By Ron Ridenour
Benalma'dena Seven hundred and seventy primary and elementary school children, aged three to 12, walked and skipped three kilometers to the main square (Plaza de Espaà ±a) here in this town located n in Spain's Andalusia province, and back to their municipal school, Jacaranda.
On this 30th march for international peace in commemoration of the day that Mahatma Gandhi was assassinated (January 30, 1948), the children sang "No to War", "Yes to Peace", "Save the Children," "Friendship Yes, Violence No". (The event was postponed a week due to a storm.)
They were accompanied by their 29 classroom teachers and about 100 parents and grandparents.
For a week each January, these students study peace, solidarity and friendship values, and how to protect Mother Earth from man-made pollution. The day dedicated to "Save the Children" includes students asking their parents for donations of funds and clothing for poor children. Since 2011-2, they have raised some 7500 Euros ($8500). A committee of teachers and parents decides where to send the donations, sometimes in Spain and sometimes abroad.
The students also make designs for banners and T-shirts. A committee of students and teachers decides what designs are used. The municipal marine sports and water firms donated 3000 Euros to manufacture 1000 T-shirts that the students and teachers wear.
I have participated in hundreds of peace activities but never one where the prime activists are young children. I asked some children and parents what marching for peace means to them.
Ten-year-old Julia made the T-shirt design for last year. "I love peace" is centered on the blue shirt, and "We must all work to create peace" is the co-slogan. All words are in Spanish and English.
Julia tells me, "We can't get peace in the world without everyone together, building for it. I just thought about that when I drew."
This year's T-shirt is pink.
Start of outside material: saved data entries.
-- ==== Sys2Proof/Machine/Work.lean ====
section
/-! DEFINITION. Workgroups from dispatch to retirement: what fits on a core, fresh registers, placement, dispatch and restore, commit and
restart, waits for atomic sets and tokens, slot release and charging (R10, R13, R21 to R27, R93, R112, R147, R199 to R210, R306 to R309,
R312, R313, R316, R323, R342). -/

namespace Sys2Proof.Machine

/-! ## Resources of a core (R14, R15, R25) -/

/-- What a workgroup takes of a core. -/
structure Need where
  vregs : Nat
  priv : Nat
  scr : Nat
  groups : Nat
  tiles : Nat
  handles : Nat
  shapes : Nat
  streams : Nat
  deriving DecidableEq, Repr

/-- Nothing. -/
def Need.zero : Need := { vregs := 0, priv := 0, scr := 0, groups := 0, tiles := 0, handles := 0, shapes := 0, streams := 0 }

/-- Two needs together. -/
def Need.add (a b : Need) : Need :=
  { vregs := a.vregs + b.vregs, priv := a.priv + b.priv, scr := a.scr + b.scr, groups := a.groups + b.groups,
    tiles := a.tiles + b.tiles, handles := a.handles + b.handles, shapes := a.shapes + b.shapes, streams := a.streams + b.streams }

/-- Whether needs lie within one core (R14, R15). -/
def Need.fits (a : Need) : Bool :=
  decide (a.vregs ≤ 65536 ∧ a.priv ≤ 126976 ∧ a.scr ≤ 262144 ∧ a.groups ≤ 32 ∧ a.tiles ≤ 4 ∧ a.handles ≤ 16 ∧ a.shapes ≤ 16
    ∧ a.streams ≤ 16)

/-- A workgroup's need. -/
def Grid.need (g : Grid) : Need :=
  { vregs := g.groups * 32 * g.vregs, priv := g.groups * 32 * g.pBytes, scr := g.sBytes, groups := g.groups, tiles := g.tiles,
    handles := g.handles, shapes := g.shapes, streams := g.streams }

/-- Whether a task holds resources of its core: it is neither saved nor retired (R27). -/
def Task.resident (t : Task) : Bool :=
  match t.phase with
  | .saved _ => false
  | .retired => false
  | _ => true

/-- The resident tasks of a core. -/
def Dev.residents (d : Dev) (core : Nat) : List (Nat × Task) :=
  d.tasks.filter (fun t => decide (t.2.core = core) && t.2.resident)

/-- What a core's resident workgroups and the trailers of its redundant pairs take (R405). -/
def Dev.used (d : Dev) (core : Nat) : Need :=
  let ofTask (t : Nat × Task) : Need := match d.grid? t.2.grid with
    | some g => g.need
    | none => Need.zero
  let ofTrailer (g : Nat × Group) : Need := match d.gridOf g.2.task with
    | some gr => { Need.zero with vregs := 32 * gr.vregs, groups := 1 }
    | none => { Need.zero with groups := 1 }
  ((d.residents core).map ofTask ++ (d.groups.filter (fun g => decide (g.1 / 64 = core ∧ g.2.role = .trailer))).map ofTrailer).foldl
    Need.add Need.zero

/-- How many workgroups of a need still fit on a core, at most a bound. -/
def fitCount (used need : Need) : Nat → Nat
  | 0 => 0
  | n + 1 => let u := used.add need; if u.fits then 1 + fitCount u need n else 0

/-- KiB of a core's share partition in use (R21). -/
def Dev.shareUsed (d : Dev) (core : Nat) : Nat := (d.gangs.map (fun g => Tab.get 0 g.2.share core)).foldl (· + ·) 0

/-- Whether a task is saved. -/
def Task.isSaved (t : Task) : Bool :=
  match t.phase with
  | .saved _ => true
  | _ => false

/-- Whether a core holds no resident workgroup, no trailer of one (R405), no unit of a cluster-shared allotment (R383), and is not the core that a workgroup
saved for a call-up resumes on (R12). -/
def Dev.emptyCore (d : Dev) (core : Nat) : Bool :=
  (d.residents core).isEmpty && !d.tasks.any (fun t => t.2.isSaved && decide (t.2.fixed = some core)) && decide (d.shareUsed core = 0)
    && !d.groups.any (fun g => decide (g.1 / 64 = core ∧ g.1 % 64 ≠ handlerSlot))

/-! ## Fresh groups and tasks (R112, R312) -/

/-- A group's registers at dispatch and at restart. -/
def freshRegs (g : Grid) (launch : Nat) : Regs :=
  let s0 : Tab W64 := (List.range 6).foldl (fun t i => Tab.set 0 t (i + 1) (g.words.getD (10 + i) 0)) []
  let s1 := Tab.set 0 s0 7 (BitVec.ofNat 64 launch)
  let s2 := match g.mailbox with
    | some b => Tab.set 0 ((List.range 8).foldl (fun t i => Tab.set 0 t (8 + i) (g.snapshot.getD i 0)) s1) 16 (BitVec.ofNat 64 b)
    | none => s1
  { Regs.zero with s := s2, v := (List.range 31).map (fun i => (i + 1, BitVec.ofNat 32 (i + 1))) }

/-- A group at its entry point: one split of all 32 lanes. -/
def freshGroup (g : Grid) (launch task index now : Nat) : Group :=
  let x := Split.start (BitVec.allOnes 32) { pc := g.code, word := 0 } now
  { Group.empty with
    task := task, index := index, regs := freshRegs g launch, splits := [some x, none, none, none],
    exitPos := { pc := g.code, word := 0 } }

/-- The sets that a grid's table declares for each of its workgroups (R310). -/
def tableSets (g : Grid) : Tab SetRec :=
  (g.sets.zipIdx).map (fun p => (p.2, { base := p.1.1, len := p.1.2, acquired := false }))

/-- The lowest free slots of a core, n of them: a workgroup holds each of its slots until it retires or is saved (R10, R27). -/
def Dev.freeSlots (d : Dev) (core n : Nat) : List Nat :=
  ((List.range 32).filter (fun s => !d.hasGroup core s && !(d.residents core).any (fun t => t.2.slots.contains s))).take n

/-- The stamp the next dispatch would form, none when the sequence has wrapped within its time value (R199). -/
def Dev.nextAge (d : Dev) : Option (Nat × Nat) :=
  let t := d.time / 65536
  let seq := if d.ageTime = t then d.ageSeq else 0
  if seq < 65536 then some (t, seq) else none

/-- Whether a pre-emption request stands on a core for the class of a queue (R338). -/
def Dev.askedAt (d : Dev) (core q : Nat) : Bool := (Tab.find (d.core core).preq (d.queue q).cls).isSome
A dove is flying leading three children wearing shirts with a peace sign, a heart and a smile, and the words: peace, respect, solidarity, equality, happiness, friendship and love.
Along the march, I meet up with Carmen, Jonathan, Tillie and Dario ages 11-12. Their collective voice speaks gleefully: "Togetherness is beautiful. Racism and machoism are wrong."
Lise, 4, feels that marching is "fun". Her teacher adds, "Teaching peace can be fun. Teaching war is not."
One mother tells me, "We are so grateful for this school, because it focuses on developing a consciousness of peace and friendship, of love, really. We do not make wars; it is the politicians. War for oil. This," says the parent, opening her arms as to embrace the hundreds of children assembled before the march began, "this is life." Her husband adds, "Not forming Hitlers and Francos, and those of today's times."
A Polish couple moved from their country to Benalma'dena, in part to get away from warring conflicts. Carolina and Robert tell me as they march, "We must help create a future, and this school is one way of doing it. Wars are for politicians and the rich. Here the children are stimulated with peaceful thoughts."
Thirty-year old Carmen walks beside her husband and her father as they follow their two children and grandchildren. "I bring my children to this school because of the values they teach," Carmen says. "The academic part is OK but the best is the morality that is taught, and done so without authoritarian finger pointing. The teachers let our well-nourished children know that other children in the world die of hunger, others barely live with little nutrition; many live with fear and in violent danger. They are helping our children become conscientious adults. This is humanitarian, this is caring, and one day our children may make a real difference for peace."